### SUPPLIED ENTRIES

╭──

-- ==== Sys2Proof/Certificates/Slice0/Obligations.lean ====
section
/-! DEFINITION. The statements about the model, taken from the numbered rules of spec/. A statement on a state speaks of
every value of the model's own fields `rdata` and `edges`. -/

namespace Sys2Proof.Claims

open Sys2Proof.Machine

variable {W : Nat}

/-! ### words the statements are written in -/

/-- The state after the fault `c` is recorded: the first fault is kept (60_exceptions.md R147). -/
def recorded (c : FaultCode) (s : State W) : State W :=
  { s with err := true, ecode := if s.err then s.ecode else some c }

/-- The state after the command word `c` was accepted and completed with the result `res` and `flag`
(40_command_protocol.md R70, R73). -/
def completed (c : Word W) (res : Word W) (flag : Bool) (s : State W) : State W :=
  { s with cmd := c, busy := false, done := true, res := res, flag := flag, rdata := 0 }

/-- The state after the command word `c` was accepted and completed with the fault `code`: RES and FLAG as they were
(40_command_protocol.md R70, R73; 60_exceptions.md R146). -/
def faulted (c : Word W) (code : FaultCode) (s : State W) : State W :=
  recorded code { s with cmd := c, busy := false, done := true, rdata := 0 }

/-- The instruction answers a next state, and from that state any later edge at which the engine completes, with no access
and no reset, leads to `u`: the two events of a command (40_command_protocol.md R70, R73). -/
def Runs (i : Instr) (s u : State) : Prop :=
  ∃ t, exec i s = .next t ∧ ∀ (e : Edge) (rest : List Edge), e.rst = false → e.sel = false → e.completes = true →
    step { t with edges := e :: rest } = .next { u with edges := rest }

/-- The six computing commands (40_command_protocol.md R70, last case). -/
def Computing (i : Instr W) : Prop :=
  i = .modinv ∨ i = .gcd ∨ i = .isprime ∨ i = .supchk ∨ i = .ksum ∨ i = .gdec

/-- What a read of an index returns, from the index map (20_memory.md R42, R43, R45). -/
def portView (idx : Index) (s : State W) : Word W :=
  if idx = 0x00 then s.cmd
  else if idx = 0x01 then statusWord s
  else if idx = 0x02 then ctrlWord s
  else if idx = 0x04 then s.opa
  else if idx = 0x05 then s.opb
  else if idx = 0x06 then s.modulus
  else if idx = 0x07 then s.invmult
  else if idx = 0x08 then s.res
  else if h : 0x10 ≤ idx.toNat ∧ idx.toNat < 0x18 then s.priv[idx.toNat - 0x10]'(by omega)
  else if h : 0x18 ≤ idx.toNat then s.pub[idx.toNat - 0x18]'(by have := idx.isLt; omega)
  else 0

/-- The registers after a command word `v` is written to CMD with BUSY = 0: the three cases of 40_command_protocol.md R70. -/
def afterCommandWord (v : Word W) (s : State W) : State W :=
  if 16 ≤ v.toNat ∨ v.toNat % 16 = 0 ∨ 8 ≤ v.toNat % 16 then recorded .eIllegalCmd s
  else if v.toNat = 7 then { s with cmd := v, done := false, err := false, ecode := none }
  else { s with cmd := v, busy := true, done := false }

/-- The registers after a host write: the six ordered cases of 20_memory.md R44, by index numbers. -/
def afterWrite (idx : Index) (v : Word W) (s : State W) : State W :=
  if s.busy then recorded .eBusy s
  else if idx = 0x01 ∨ idx = 0x03 ∨ (0x08 ≤ idx.toNat ∧ idx.toNat ≤ 0x0F) then recorded .eAddr s
  else if s.keylock ∧ (idx = 0x06 ∨ idx = 0x07 ∨ 0x10 ≤ idx.toNat) then recorded .eLocked s
  else if idx = 0x00 then afterCommandWord v s
  else if idx = 0x02 then { s with ie := v.getLsbD 0, keylock := s.keylock || v.getLsbD 1 }
  else if idx = 0x04 then { s with opa := v }
  else if idx = 0x05 then { s with opb := v }
  else if idx = 0x06 then { s with modulus := v }
  else if idx = 0x07 then { s with invmult := v }
  else if h : 0x10 ≤ idx.toNat ∧ idx.toNat < 0x18 then
    { s with priv := s.priv.set (idx.toNat - 0x10) v (by omega) }
  else if h : 0x18 ≤ idx.toNat then
    { s with pub := s.pub.set (idx.toNat - 0x18) v (by have := idx.isLt; omega) }
  else s

/-- Exact sum of the PRIV elements before element `i` (42_superincreasing.md R110). -/
def privSumBefore (s : State W) (i : Fin 8) : Nat := ∑ k : Fin 8, if k < i then s.priv[k].toNat else 0

/-- Exact sum of all the PRIV elements. -/
def privSum (s : State W) : Nat := ∑ k : Fin 8, s.priv[k].toNat

/-- Exact sum of the PUB elements that the bits of OPA select, bit position `j` being bit `7-j` (43_transcoder.md R120). -/
def selectedSum (s : State W) : Nat := ∑ j : Fin 8, if s.opa.getLsbD (7 - j.val) then s.pub[j].toNat else 0

/-- No edge of the list resets the block. -/
def NoReset (l : List (Edge W)) : Prop := ∀ e ∈ l, e.rst = false

end Sys2Proof.Claims

open Sys2Proof Sys2Proof.Machine Sys2Proof.Claims

/-! ### encoding -/

/-- 30_encoding.md R62: the words of the opcode map decode to their commands, at every width (00_scope.md R5), and at the
default width as bytes (log 9); the opcodes without a command do not decode. -/
def Obligations.OpcodeMapWordsDecode : Prop :=
  (∀ W : Nat, Config.WidthAllowed W →
    decodeCommand (0x1 : Word W) = some .modinv ∧ decodeCommand (0x2 : Word W) = some .gcd ∧
    decodeCommand (0x3 : Word W) = some .isprime ∧ decodeCommand (0x4 : Word W) = some .supchk ∧
    decodeCommand (0x5 : Word W) = some .ksum ∧ decodeCommand (0x6 : Word W) = some .gdec ∧
    decodeCommand (0x7 : Word W) = some .ack ∧ decodeCommand (0x0 : Word W) = none ∧ decodeCommand (0x8 : Word W) = none ∧
    decodeCommand (0xF : Word W) = none ∧ decodeCommand (0x17 : Word W) = none) ∧
  decode [0x01, 0, 0, 0] = .ok (Instr.modinv : Instr) ∧ decode [0x06, 0, 0, 0] = .ok (Instr.gdec : Instr) ∧
  decode [0x17, 0, 0, 0] = (.error (.illegalCommand 0x17) : Except DecodeError Instr)

/-- 30_encoding.md R65: the layout of a transaction record, for every access and every width (R60), and the rule's own three
examples. -/
def Obligations.TransactionRecordLayout : Prop :=
  (∀ (W : Nat) (a : Access W), (packRecord a).getLsbD (W + 5) = a.we ∧ (packRecord a).extractLsb' W 5 = a.addr ∧
    (packRecord a).extractLsb' 0 W = a.wdata ∧ unpackRecord (packRecord a) = a) ∧
  (decodeRecord 0x240000002B : Except DecodeError Instr) = .ok (.wr 0x04 43) ∧
  (decodeRecord 0x0100000000 : Except DecodeError Instr) = .ok (.rd 0x01) ∧
  (decodeRecord 0x2000000001 : Except DecodeError Instr) = .ok .modinv

/-- At every width W, every well-formed instruction is read back from its own encoding and from its transaction record, with
every operand value. -/
def Obligations.DecodeOfEncode : Prop :=
  ∀ W : Nat, Config.WidthAllowed W → ∀ i : Instr W, i.wf = true →
    decode (encode i) = .ok i ∧ decode (encodeRecord i) = .ok i

/-- At every width W, bytes that decode are the encoding or the record of the well-formed instruction they decode to: no
other bytes decode. -/
def Obligations.DecodedBytesAreCanonical : Prop :=
  ∀ W : Nat, Config.WidthAllowed W → ∀ (bs : List Byte) (i : Instr W), decode bs = .ok i →
    i.wf = true ∧ (bs = encode i ∨ bs = encodeRecord i)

╰──

### DIRECTIONS FOR THIS TASK
Quote every line from the beginning of the entries up to and including the line that contains "written in -/".

### RESPONSE FOR THIS EXERCISE
-- ==== Sys2Proof/Certificates/Slice0/Obligations.lean ====
section
/-! DEFINITION. The statements about the model, taken from the numbered rules of spec/. A statement on a state speaks of
every value of the model's own fields `rdata` and `edges`. -/

namespace Sys2Proof.Claims

open Sys2Proof.Machine

variable {W : Nat}

/-! ### words the statements are written in -/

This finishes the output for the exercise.